Y ahí estaba Paco frente a un Lanusse ensimismado en su escritorio.
—Buen día, Cano. Recibí tu mensaje. Supongo que tienes algo para comentarme —le dijo el padre Rotger, yendo directamente al punto.
—Así es. En verdad, son dos las cosas que quiero decirte — le respondió Lanusse, mientras se ponía de pie y enfilaba hacia unos mullidos sillones.
La estampa del teniente coronel impresionaba. Alto, de contextura delgada pero erguida, las lustrosas botas que calzaba, más que resaltar la pertenencia al arma de caballería, videnciaban su sello aristocrático, heredado de una de las últimas familias de la oligarquía ganadera de las pampas argentinas.
Como era costumbre, el militar ordenó un té para su capellán y un café para él. Luego, comenzó a hablar con parquedad.

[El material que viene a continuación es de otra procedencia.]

theorem roundInt_eq (rm : Nat) (neg : Bool) (m : Nat) (e : Int) :
    roundInt rm neg m e = signedNat neg (roundNat rm neg m e) := rfl

theorem abs_signedNat (neg : Bool) (n : Nat) : |((signedNat neg n : Int) : ℚ)| = n := by
  cases neg <;> simp [signedNat]

theorem signedNat_mul (neg : Bool) (m n : Nat) : signedNat neg (m * n) = signedNat neg m * n := by
  cases neg <;> simp [signedNat]

theorem exponent_cases (e : Int) : ∃ k : Nat, e = k ∨ (e = -(k : Int) ∧ 0 < k) := by
  rcases Int.lt_or_le e 0 with h | h
  · exact ⟨(-e).toNat, .inr ⟨by omega, by omega⟩⟩
  · exact ⟨e.toNat, .inl (by omega)⟩

theorem roundNat_natCast (rm : Nat) (neg : Bool) (m k : Nat) : roundNat rm neg m k = m * 2 ^ k := by
  simp [roundNat]

theorem roundNat_neg (rm : Nat) (neg : Bool) (m : Nat) {k : Nat} (hk : 0 < k) :
    roundNat rm neg m (-(k : Int)) = roundShift rm neg m k := by
  have h : ¬0 ≤ -(k : Int) := by omega
  simp only [roundNat, if_neg h, neg_neg, Int.toNat_natCast]

/-- R35, R51: a finite value is rounded as its mode says. -/
theorem roundInt_rounds {rm : Nat} (hrm : rm < 4) (neg : Bool) (m : Nat) (e : Int) :
    Rounds rm (numOf neg m e) (roundInt rm neg m e) := by
  rw [numOf_eq, roundInt_eq]
  obtain ⟨k, rfl | ⟨rfl, hk⟩⟩ := exponent_cases e
  · have whole : (signedNat neg m : ℚ) * 2 ^ (k : Int) = (signedNat neg (m * 2 ^ k) : Int) := by
      rw [signedNat_mul]; push_cast; rw [zpow_natCast]
    rw [whole, roundNat_natCast]
    exact rounds_int rm _
  · have quot : (signedNat neg m : ℚ) * 2 ^ (-(k : Int)) = (signedNat neg m : ℚ) / ((2 ^ k : Int) : ℚ) := by
      rw [zpow_neg, zpow_natCast]; push_cast; rw [div_eq_mul_inv]
    rw [quot, roundNat_neg _ _ _ hk]
    exact rounds_of_div (by positivity) (add_sub_cancel _ _).symm (roundShift_rounds hrm neg m hk)

/-- A rounded shift is the cut-off quotient or one more. -/
theorem roundShift_bounds (rm : Nat) (neg : Bool) (m sh : Nat) :
    m / 2 ^ sh ≤ roundShift rm neg m sh ∧ roundShift rm neg m sh ≤ m / 2 ^ sh + 1 := by
  have step : ∀ (up : Bool) (q : Nat), q ≤ (if up then q + 1 else q) ∧ (if up then q + 1 else q) ≤ q + 1 := by
    intro up q; cases up <;> simp
  rw [← Nat.shiftRight_eq_div_pow]
  exact step _ _

theorem mul_zpow_neg (m k : Nat) : (m : ℚ) * 2 ^ (-(k : Int)) = (m : ℚ) / (2 ^ k : Nat) := by
  rw [zpow_neg, zpow_natCast, div_eq_mul_inv]; push_cast; rfl

/-- Rounding to whole units keeps every bound that is a whole number of units. -/
theorem roundNat_le (rm : Nat) (neg : Bool) {m n : Nat} {e : Int} (h : (m : ℚ) * 2 ^ e < n) :
    roundNat rm neg m e ≤ n := by
  obtain ⟨k, rfl | ⟨rfl, hk⟩⟩ := exponent_cases e
  · rw [roundNat_natCast]
    rw [zpow_natCast] at h
    exact_mod_cast h.le
  · rw [mul_zpow_neg, div_lt_iff₀ (by positivity)] at h
    have below : m / 2 ^ k < n := (Nat.div_lt_iff_lt_mul (Nat.two_pow_pos k)).2 (by exact_mod_cast h)
    rw [roundNat_neg _ _ _ hk]
    have := (roundShift_bounds rm neg m k).2
    omega

theorem le_roundNat (rm : Nat) (neg : Bool) {m n : Nat} {e : Int} (h : (n : ℚ) ≤ m * 2 ^ e) :
    n ≤ roundNat rm neg m e := by
  obtain ⟨k, rfl | ⟨rfl, hk⟩⟩ := exponent_cases e
  · rw [roundNat_natCast]
    rw [zpow_natCast] at h
    exact_mod_cast h
  · rw [mul_zpow_neg, le_div_iff₀ (by positivity)] at h
    rw [roundNat_neg _ _ _ hk]
    exact ((Nat.le_div_iff_mul_le (Nat.two_pow_pos k)).2 (by exact_mod_cast h)).trans (roundShift_bounds rm neg m k).1

end Sys2Proof.Machine
end

section
/-! The floating formats (R38, R39, R50): rounding to their precision, and the numbers of their encodings. -/

namespace Sys2Proof.Machine
open Sys2Proof.Safety

/-- The exponent of the lowest unit of a format (R38). -/
def FloatFmt.qmin (p : FloatFmt) : Int := 1 - p.bias - p.mbits

/-- The exponent of the last place kept of m · 2^e (R50). -/
def FloatFmt.unit (p : FloatFmt) (m : Nat) (e : Int) : Int := max (e + (Nat.log2 m : Int) - p.mbits) p.qmin

theorem roundMag_eq (p : FloatFmt) (rm : Nat) (neg : Bool) {m : Nat} (e : Int) (hm : m ≠ 0) :
    roundMag p rm neg m e = (p.unit m e - p.qmin).toNat * 2 ^ p.mbits + roundNat rm neg m (e - p.unit m e) := by
  simp only [roundMag, if_neg hm, roundNat, FloatFmt.unit, FloatFmt.qmin, sub_nonneg, neg_sub]

theorem two_zpow_log2_le {m : Nat} (hm : m ≠ 0) (e : Int) : (2 : ℚ) ^ (e + Nat.log2 m) ≤ m * 2 ^ e := by
  have h : ((2 ^ Nat.log2 m : Nat) : ℚ) ≤ m := by exact_mod_cast Nat.log2_self_le hm
  rw [zpow_add₀ two_ne_zero, mul_comm]
  push_cast at h
  rw [zpow_natCast]
  exact mul_le_mul_of_nonneg_right h (by positivity)

theorem lt_two_zpow_log2 (m : Nat) (e : Int) : (m : ℚ) * 2 ^ e < 2 ^ (e + Nat.log2 m + 1) := by
  have h : (m : ℚ) < (2 ^ (Nat.log2 m + 1) : Nat) := by exact_mod_cast Nat.lt_log2_self
  rw [add_assoc, zpow_add₀ two_ne_zero, mul_comm]
  push_cast at h
  exact mul_lt_mul_of_pos_left (by exact_mod_cast h) (by positivity)

section
variable (p : FloatFmt) (m : Nat) (e : Int)

theorem qmin_le_unit : p.qmin ≤ p.unit m e := le_max_right _ _

theorem lt_unit : (m : ℚ) * 2 ^ e < 2 ^ (p.unit m e + p.mbits + 1) := by
  refine (lt_two_zpow_log2 m e).trans_le (zpow_le_zpow_right₀ one_le_two ?_)
  have : e + (Nat.log2 m : Int) - p.mbits ≤ p.unit m e := le_max_left _ _
  omega

theorem unit_le (hm : m ≠ 0) : p.unit m e = p.qmin ∨ (2 : ℚ) ^ (p.unit m e + p.mbits) ≤ m * 2 ^ e := by
  rcases max_choice (e + (Nat.log2 m : Int) - p.mbits) p.qmin with h | h
  · right
    rw [FloatFmt.unit, h, sub_add_cancel]
    exact two_zpow_log2_le hm e
  · exact .inl h

end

—Paco, tú sabes que entre tú y yo no hay secretos, salvo los que nos impone nuestra misión.
—Es cierto —respondió el padre Rotger con creciente curiosidad.
—Claro que tú conoces más de mí que yo de ti, porque eres mi confesor —acotó Lanusse con una leve sonrisa para distender el momento.
—A esta altura, creo que el que termina confesándose soy yo contigo —le retrucó Paco para expresarle que el sinceramiento era mutuo.
Lanusse levantó las cejas como admitiendo que tenía razón. Enseguida, retomó el tono serio y monocorde —Lo primero que tengo para decirte es muy reservado. Pero lo hago no sólo por la confianza que te tengo, sino también porque puedes sernos de utilidad. Creo que, ante esa eventualidad, es mejor que estés preparado.
—Gracias por la confianza —acotó Paco. Lanusse siguió adelante.
—Sabemos que habrá un alzamiento de militares que fueron desplazados, apoyados por algunos peronistas fanáticos —le dijo sin vueltas.
—Hace rato que corren esos rumores —reaccionó de inmediato el padre Rotger, con la intención de restar dramatismo a la información.
—Pero esta vez no son rumores. Es información veraz. La cosa va en serio. Es inminente. Te digo más: el Gobierno no piensa hacer nada para abortarla. La idea es acabar de una vez con los conspiradores, darles un buen escarmiento. Creemos que el movimiento será fácilmente aplastado. Es todo lo que puedo decirte.
—¡Dios!... ¿Hasta cuándo los enfrentamientos?
La pregunta no encontró respuesta en su interlocutor, que pasó a señalarle el papel que podría llegar a jugar.
—Te decía que quería que lo supieras porque podemos necesitarte. La gente del regimiento te quiere y valora tus palabras.
Tal vez hagan falta.
—¿Pero entonces el levantamiento será grave?
—No... para nada. Está muy focalizado. Casi te diría que son cuatro gatos locos, de no ser porque no me gusta subestimar al enemigo. Como te imaginarás, nuestro regimiento sólo se ocupará de reforzar la guardia del presidente y poco más.
—¿La vida del presidente está en peligro?
—Tampoco eso. Lo que no podemos descartar es un atentado contra el regimiento. O un intento de fuga de los detenidos, con ayuda de gente de afuera del cuartel. Aunque es poco probable.
—¿Tú crees que la destrucción del cadáver de Evita influyó en la decisión de los sediciosos? —le preguntó Paco con ostensible interés.
—Esa era la otra cuestión acerca de la cual quería hablarte: el cadáver de Evita no fue destruido.